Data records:
◇ ◇ ◇ ◇

/-- Perform an ATOMIC at staging offset `o` for port `p` and stream `st`; the previous word, or none where it is uncorrectable (R251, R254). -/
def atomicDo (p st : Nat) (x : Option Nat) (n o op operand compare : Nat) (s : State) : State × Option Nat :=
  let r := storeReadAt p st x n o 4 s
  match r.2 with
  | none => (r.1, none)
  | some b => (storeWrite o (bytesLE 4 (atomicResult op (natLE b) operand compare)) r.1, some (natLE b))

/-- Write bytes whose tests were made before: to the store at once, to the accelerator as a transaction. -/
def rawWrite (a : Nat) (b : List Byte) (o : Owner) (s : State) : State :=
  match placeOf s (offOf a) b.length with
  | .store off => storeWrite off b s
  | _ => pkgIssue a b o s

/-- One more access of a step has completed. -/
def accessDone (k rid : Nat) (s : State) : State :=
  settleRun k rid (modRun k rid (fun r => { r with completed := r.completed + 1 }) s)

/-- PEER_LOST is counted (R259). -/
def peerLostCount (s : State) : State := ev R.memEvents 2 (cnt R.memPeerLostCount s)

/-- The address with its slot replaced (R282). -/
def withSlot (a slot : Nat) : Nat := a % 2 ^ 44 + slot % 16 * 2 ^ 44

/-- The capture item of a chunk a BOARD-kind SEND has read, or a BOARD-kind RECV has received (R536). -/
def boardIn (k : Nat) (r : Run) (b : List Byte) (s : State) : State :=
  if r.op = 1 then
    let i := r.inChunk r.done
    capItem r.cap 4 0 i (crc32c b) (countOf s k r.rc.inSel i) b s
  else s
def boardOut (k : Nat) (r : Run) (loc : Nat) (b : List Byte) (s : State) : State :=
  if r.op = 2 then
    let i := (loc - bufOf s k r.rc.outSel) / 4096
    capItem r.cap 5 1 i (crc32c b) (countOf s k r.rc.outSel i) [] s
  else s

/-- Issue the next access of a BOARD-kind step of stream `k` (R224, R237). `data` is what the accelerator returns for a
local read. The access waits where a limit leaves no room; each tick of it is counted. -/
def accessNext (k rid : Nat) (data : List Byte) (s : State) : State :=
  match runOf s k rid with
  | none => s
  | some r =>
    let n := (str s k).part
    let sig := r.op == 14
    if acting s r && !isolated s k && r.kind == 4 && (r.op == 1 || r.op == 2 || sig) && decide (r.done < (if sig then 1 else r.rc.length)) then
      let loc := if sig then bufOf s k r.rc.inSel + r.rc.inOff
        else if r.op = 1 then inAddr s k r r.done else outAddr s k r (r.rc.outOff + r.bias + r.done)
      let len := if sig then 4 else 4096
      let kind : AccKind := if sig then .atomic else if r.op = 1 then .put else .get
      let a := withSlot loc r.slot
      let step (s : State) : State := settleRun k rid (modRun k rid (fun r => { r with done := r.done + 1 }) s)
      if (r.op = 1 ∨ r.op = 2 ∧ r.slot = ownSlot s) ∧ gated s k rid loc = true then gateWait k rid loc s
      else if !sig && (r.op == 1 || r.slot == ownSlot s) && readHeld s (some k) loc len then s
      else if badShape sig a len || slotOf loc != ownSlot s then faultMem k r.idx 0x11 loc (badAccess s)
      else if r.slot = ownSlot s then
        (if sig then
          match placeOf s (offOf a) 4 with
          | .store off =>
            let w := windowCheck (some k) r.win n a 4 .atomic false 0x1FFF 0 s
            if !w.2 then faultMem k r.idx 0x12 a w.1
            else
              let q := atomicDo 0xFF k (some k) n off 1 r.rc.aux 0 w.1
              (match q.2 with
              | none => faultMem k r.idx 0x13 a q.1
              | some _ => accessDone k rid (step q.1))
          | _ => faultMem k r.idx 0x11 a (badAccess s)
        else
          let q := localRead (some k) r.win n loc len data s
          match q.2 with
          | .error e => faultMem k r.idx e loc q.1
          | .ok b =>
            let w := localWrite (some k) r.win n a b (.step k rid r.idx) (boardOut k r loc b (boardIn k r b q.1))
            match w.2 with
            | .err e => faultMem k r.idx e a w.1
            | _ => accessDone k rid (step w.1))
      else
        let p := 4 + (r.slot + 15 - ownSlot s) % 16
        let l := if sig then (s, none) else localTest (some k) r.win n loc len (if r.op = 1 then .read else .write) s
        match l.2 with
        | some e => faultMem k r.idx e loc l.1
        | none =>
          let w := windowCheck (some k) r.win n a len (if sig then .atomic else if r.op = 1 then .write else .read) false r.peerId 0 l.1
          if !w.2 then faultMem k r.idx 0x12 a w.1
          else if !usable w.1 false p then faultMem k r.idx 0x16 a (peerLostCount w.1)
          else if !tagRoom w.1 k r.slot kind then markWait (.tag k rid r.done r.slot kind) w.1
          else
            let t : Tag :=
              { stream := k, opn := 0, kind := kind, step := r.idx, rid := rid, slot := r.slot, port := p
                dest := peerId w.1 p, addr := a, len := len, loc := loc, part := n, op := if sig then 1 else 0
                operand := if sig then r.rc.aux else 0 }
            if r.op = 1 then
              (match placeOf w.1 (offOf loc) len with
              | .store off =>
                let q := storeRead (some k) n off len w.1
                (match q.2 with
                | none => faultMem k r.idx 0x13 loc q.1
                | some b => step (takeTag { t with data := b } (boardIn k r b q.1)))
              | _ =>
                if !pkgUp w.1 then faultMem k r.idx 0x14 loc w.1
                else
                  let q := pkgRead loc len data w.1
                  match q.2 with
                  | some b => step (takeTag { t with data := b } (boardIn k r b q.1))
                  | none => faultMem k r.idx 0x13 loc q.1)
            else step (takeTag t w.1)
    else s

/-! ### Completion at the initiator (Table 7.6, R239–R241, R259, R260) -/

/-- Drop a tag. -/
def dropTag (t : Tag) (s : State) : State :=
  { s with tags := s.tags.filter (fun u => !(u.stream == t.stream && u.opn == t.opn)) }

/-- The tag an answer names. -/
def tagOf (s : State) (stream opn : Nat) : Option Tag := s.tags.find? (fun t => t.stream == stream && t.opn == opn)

/-- Replace a tag. -/
def putTag (t : Tag) (s : State) : State :=
  { s with tags := s.tags.map (fun u => if u.stream = t.stream ∧ u.opn = t.opn then t else u) }

/-- An access completes; status 0 is DONE, others are stream statuses of Table 8.10. A data copy faults no stream (R539). -/
def tagComplete (t : Tag) (status : Nat) (s : State) : State :=
  let s := dropTag t s
  match t.copy with
  | some c => if status = 0 then capCopied c.1 c.2 s else capLost c.1 s
  | none => if status = 0 then accessDone t.stream t.rid s else faultMem t.stream t.step status t.addr s

/-- A counted re-issue, or MEM_TIMEOUT after the third (R239, R240). -/
def retryTag (t : Tag) (s : State) : State :=
  if 3 ≤ t.retries then tagComplete t 0x15 s
  else
    let t := { t with retries := t.retries + 1, due := none, busyAt := none, rx := [] }
    sendRequest t true (cnt R.memRetryCount (putTag t s))

/-- A re-issue that is no retry (R239). -/
def reissueTag (t : Tag) (s : State) : State :=
  let t := { t with due := none, busyAt := none, rx := [] }
  sendRequest t true (putTag t s)

/-- A stale response (R260). -/
def staleRsp (s : State) : State := ev R.memEvents 3 (cnt R.memStaleRspCount s)

/-- A GET has completed: its destination in the staging store holds what was read. In accelerator memory the data cells have
written it. -/
def getFill (t : Tag) (b : List Byte) (s : State) : State :=
  match placeOf s (offOf t.loc) t.len with
  | .store off => storeWrite off b s
  | _ => s

/-- What the destination of a GET in the staging store holds from its first data cell until the access completes is undefined:
free values (R241, log entry 6). -/
def getBlur (t : Tag) (s : State) : State :=
  match placeOf s (offOf t.loc) t.len with
  | .store off => let f := freeBytes t.len s; stgWrite off f.1 f.2
  | _ => s

/-- A response tail arriving on port `n` (R239, R260). -/
def rspTail (n : Nat) (c : Cell) (s : State) : State :=
  match tagOf s (wStream c) (osOpn c) with
  | none => staleRsp s
  | some t =>
    let b := c.payload
    let status := fieldBE b 0 1
    let inj := (b.getD 1 0).toNat.testBit 1
    let check := fieldBE b 4 4
    if n ≠ t.port ∨ wSrc c ≠ t.dest ∨ fieldBE b 12 1 % 16 ≠ rfld s (R.prtPeer n) 16 13 ∨ 7 ≤ status then staleRsp s
    else
      let s := markInj t.stream inj s
      match status with
      | 0 =>
        if t.kind = .get then
          let got := (List.range (t.len / 64)).map (fun i => tget [] i t.rx)
          if crc32c got.flatten = check ∧ got.all (fun x => x.length == 64) then
            let s := getFill t got.flatten s
            tagComplete t 0 (match runOf s t.stream t.rid with | some r => boardOut t.stream r t.loc got.flatten s | none => s)
          else retryTag t (raise { i := 1, inj := inj, port := n, stream := t.stream, part := t.part, engine := t.dest, code := t.opn } s)
        else tagComplete t 0 s
      | 1 => tagComplete t 0x12 s
      | 2 => retryTag t s
      | 3 => tagComplete t 0x11 (badAccess s)
      | 4 => tagComplete t 0x13 s
      | 5 => putTag { t with busyAt := some (now s) } s
      | _ => tagComplete t 0x14 s

/-- A GET data cell arriving on port `n` is written to the local destination, whose bytes are undefined until the access
completes (R241). -/
def rspData (n : Nat) (c : Cell) (s : State) : State :=
  match tagOf s (wStream c) (osOpn c) with
  | none => staleRsp s
  | some t =>
    if n ≠ t.port ∨ wSrc c ≠ t.dest ∨ t.kind ≠ .get ∨ t.len ≤ 64 * wIndex c then staleRsp s
    else if placeOf s (offOf t.loc) t.len = .accel ∧ pkgUp s = false then tagComplete t 0x14 s
    else
      getBlur t (rawWrite (t.loc + 64 * wIndex c) c.payload (.step t.stream t.rid t.step)
        (putTag { t with rx := tset (wIndex c) c.payload t.rx } s))

/-- Insert a tag by step index, lowest first. -/
def insertTag (t : Tag) : List Tag → List Tag
  | [] => [t]
  | u :: l => if t.step < u.step then t :: u :: l else u :: insertTag t l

◇ ◇ ◇ ◇

> _Work order_
Return only the number of lines in the entries that contain the string "first".

> _Exercise answer_
2